Türk Dil Kurumu sözlüğünde ise Kurban mecazi anlamda “Bir ülkü uğruna feda edilen ya da kendisini feda eden kimse” olarak tanımlanmaktadır. Bir fikir vermesi bakımından diğer tanımlara da bir göz atmakta yarar var. “Dinin buyruğunu veya bir adağı yerine getirmek için kesilen hayvan.” “Halk ağzında İçtenliği belirten bir seslenme sözü.” “Maddi ve manevi bakımdan felakete sürüklenmiş, insani değerlerini yitirmek zorunda kalmış veya bırakılmış kimse” birer kurbandır. Öte yandan deyimlerimiz de vardır.
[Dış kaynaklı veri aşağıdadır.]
-- ==== Sys2Proof/Machine/Island.lean ====
section
/-! DEFINITION. The safety island (R393 to R431): its start and the envelope lock, faults, evaluation cycles, ports and stops,
envelope stops, monitoring functions, brakes, safety inputs and outputs, acknowledges, connections and the mailbox. -/

namespace Sys2Proof.Machine

/-! Parameters (R423). -/

/-- Parameters listed by number, or their defaults. -/
def paramOf {α : Type} (d : α) (l : List (Nat × α)) (k : Nat) : α := ((l.find? (fun e => e.1 == k)).map (·.2)).getD d

def State.chCfg (s : State) (ch : Nat) : ChCfg := paramOf {} s.isl.img.chans ch
def State.portCfg (s : State) (p : Nat) : PortCfg := paramOf {} s.isl.img.ports p
def State.siCfg (s : State) (i : Nat) : SiCfg := paramOf {} s.isl.img.si i

/-- Is a channel monitored (R407, R423)? -/
def ChCfg.watched (c : ChCfg) : Bool := c.monitored || c.sls || c.slp || c.sdi

/-- The channels of a port. -/
def portChans (p : Nat) : List Nat := (List.range 8).map (fun j => 8 * p + j)

/-- The monitored channels of a port (R407). -/
def State.monitoredOf (s : State) (p : Nat) : List Nat := (portChans p).filter (fun ch => (s.chCfg ch).watched)

def SiCfg.ok (c : SiCfg) : Bool :=
  decide (c.role ≤ 5) && decide (c.ports < 2 ^ 12) && (c.pair.all (fun j => decide (j < 32)))
    && (c.tpGroup.all (fun g => decide (g < 8))) && c.filterUs % 250 == 0 && decide (250 ≤ c.filterUs)
    && decide (c.filterUs ≤ 4000) && decide (10 ≤ c.tdiscMs) && decide (c.tdiscMs ≤ 1000)

def PortCfg.ok (c : PortCfg) : Bool := decide (10 ≤ c.ts1Ms) && decide (c.ts1Ms ≤ 10000) && decide (c.ackSet < 2 ^ 16)

def LimitSet.ok (c : LimitSet) : Bool :=
  c.vlim.all (fun v => decide (v < 2 ^ 36)) && decide (-(2 ^ 71) ≤ c.plo) && decide (c.plo < 2 ^ 71) && decide (-(2 ^ 71) ≤ c.phi)
    && decide (c.phi < 2 ^ 71) && decide (c.dir ≤ 2)

/-- A deceleration of 1 to 10⁵ rev/s². -/
def decelOk (d : Nat) : Bool := decide (1 ≤ d) && decide (d ≤ 100000)

def ChCfg.ok (c : ChCfg) : Bool :=
  decide (c.envReact ≤ 1) && decide (c.sets.length ≤ 4) && c.sets.all LimitSet.ok && decelOk c.dsls && decelOk c.dslp && decelOk c.d1
    && decide (c.tol1 < 2 ^ 36) && decide (c.vstand < 2 ^ 36) && decide (c.vhome < 2 ^ 36)
    && decide (2 ^ 12 ≤ c.tolSdi) && decide (c.tolSdi ≤ 2 ^ 36) && decide (2 ^ 12 ≤ c.hwin) && decide (c.hwin ≤ 2 ^ 36)
    && decide (c.violReact ≤ 1) && decide (10 ≤ c.tpullMs) && decide (c.tpullMs ≤ 500) && decide (25 ≤ c.hold)
    && decide (c.hold ≤ 100) && decide (c.sbcMs ≤ 100) && decide (100 ≤ c.tbtMs) && decide (c.tbtMs ≤ 10000)
    && decide (50 ≤ c.tbpUs) && decide (c.tbpUs ≤ 400) && decide (1 ≤ c.testH) && decide (c.testH ≤ 168)
    && decide (200 ≤ c.tminMs) && decide (c.tminMs ≤ 5000) && decide (c.graceH ≤ 24) && decide (c.a2lo < 2 ^ 18) && decide (c.a2hi < 2 ^ 18)

def ConnCfg.ok (c : ConnCfg) : Bool :=
  decide (c.conn < 2 ^ 16) && decide (1 ≤ c.wdMs) && decide (c.wdMs ≤ 1000) && decide (c.ports < 2 ^ 12)

/-- Is a rotation orthonormal within 2^-20 per element (R434)? -/
def Pose.ok (p : Pose) : Bool :=
  let m := p.frame.2
  p.r.length == 9 && p.t.length == 3 &&
  (List.range 9).all (fun k =>
    let d := vdot ((m.drop (k / 3 * 3)).take 3) ((m.drop (k % 3 * 3)).take 3) - (if k / 3 = k % 3 then 1 else 0)
    decide (absR d ≤ 1 / 2 ^ 20))

/-- Does a record have its length, with its reserved bits 0: the low `b` bits of word 0 and the words listed (R435 to R438)? -/
def recClean (l : List Word) (n b : Nat) (zero : List Nat) : Bool :=
  l.length == n && recW l 0 % 2 ^ b == 0 && zero.all (fun k => recW l k == 0)

def LensArm.ok (a : LensArm) : Bool :=
  decide (0 < a.as_) && decide (a.tsd ≤ 1000000) && decide (a.b2 ≤ a.b1) && decide (a.b3 ≤ a.b2) && decide (10 ≤ a.thold)
    && decide (a.thold ≤ 10000) && a.base.ok && a.joints.all (fun j => j.link.ok)
    && a.capsules.all (fun c => decide (c.2.link ≤ a.joints.length))

/-- Are the records of an arm in their ranges (R434 to R437)? A modelled arm has one record for each of its joints. -/
def LensRecs.ok (x : LensRecs) (a : Nat) : Bool :=
  match x.decode a with
  | none => true
  | some y => recClean x.arm 24 18 [23] && decide (x.nj ≤ 8) && x.joints.length == x.nj && x.joints.all (fun l => recClean l 18 32 [17])
      && decide (x.caps.length ≤ 16) && x.caps.all (fun l => recClean l 8 30 []) && y.ok

def LensScanner.ok (x : LensScanner) : Bool := decide (16 * 2 ^ 20 ≤ 10 * x.vh) && decide (2 * x.vh ≤ 5 * 2 ^ 20) && x.pose.ok

/-- Do the parameters of an image lie in their ranges (R423, R434)? An SO mask has the 14 conditions of R421. (DESIGN CHOICE, log 83) -/
def SafetyImage.ok (m : SafetyImage) : Bool :=
  m.si.all (fun e => decide (e.1 < 32) && e.2.ok) && m.tpwUs.all (fun t => decide (100 ≤ t) && decide (t ≤ 500))
    && m.so.all (fun w => decide (w < 2 ^ 14))
    && m.ports.all (fun e => decide (e.1 < 12) && e.2.ok) && m.chans.all (fun e => decide (e.1 < 96) && e.2.ok)
    && m.fcReact.all (fun e => decide (e.2 ≤ 2)) && m.rx.all (fun e => decide (e.1 < 64) && e.2.ok)
    && m.tx.all (fun e => decide (e.1 < 32) && e.2.ok) && decide (m.model.length ≤ 12) && m.model.all (fun x => x.ok 0)
    && decide (m.scan.length ≤ 16) && m.scan.all (fun l => (lensScanner l 0).isNone || recClean l 20 17 [17, 18, 19])
    && m.scanners.all LensScanner.ok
Kurban olmak; “Bir kimse veya bir şey için kendini feda etmek.” (birinin veya bir şeyin)Kurbanı olmak; “Uğruna ızdırap veya büyük üzüntü, sıkıntı çekmek, zarara girmek, ölmek.” Kurban gitmek; “Suçsuz yere ölmek, zarara uğramak.” Kurban vermek; “Can kaybına uğramak” Son olarak bir de Komplo kurbanı ;”Kendisine komplo kurulan veya komploya uğrayan kimse.”
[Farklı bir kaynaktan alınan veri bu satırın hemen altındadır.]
-- ==== Sys2Proof/Machine/Dispatch.lean ====
section
/-! DEFINITION. What each command does: one arm per constructor of Instr. -/

namespace Sys2Proof.Machine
Hani derler ya “Hz. İsmail için gökten o kınalı kuzu inmeseydi Tanrıya evlatlar kurban edilecekti.” Söylenmesi bile ne kadar korkunç değil mi? İşin aslı elbette öyle değildi ama okuma yazma kültüründen yoksun toplumlarda görülen kulaktan kulağa aktarılarak gelen “geleneksel inanç” ile her türlü hurafeyi imanın bir parçasıymış gibi lanse etmek ve kitlelere kabul ettirmek çok kolay olmaktadır. İşte küçüklüğümde duyduğum bu “kötü tasvir” benim de içime bir korku düşürmüş olmalı ki bir gece rüyamda kurban edilme sırası bana geldiğini görüyorum. Sünnet çocuğu gibi kaçıp kurtulmanın mümkünatı yok. Rüya bu ya! Başta o günkü köy muhtarımız merhum Ali Rıza Bakioğlu ve İmam ile köyün ileri gelenleri kapımıza dayanmışlar. (Anti parantez olarak belirteyim, eskiden köy muhtarından korkmayan taş kesilmese de muhtar o kişinin bir yanlışını yakaladığında gözünün yaşına bakmazdı. Eğer köyümüzde taş üstüne taş konulduysa bu, uyulan disiplin sayesinde olmuştur.) Babama “Haydi Salih, sıra senin kurbanında” derken ellerindeki sini ve tepsilerde kalp ve ciğer gibi hayvan sakatatlarını görünce acaba bu yıl köyde benden başka hangi çocukların kurban edildiği merakıyla ve büyük bir teslimiyetle aralarına karışıyordum. Şimdi düşünüyorum da o gün o rüyadan belki uyanarak “sanal kurban” olarak kesilmekten kurtulmuştum ama gerçek hayatta kim kelimenin tam manasıyla “kurban olmak”tan kurtulabildi ki?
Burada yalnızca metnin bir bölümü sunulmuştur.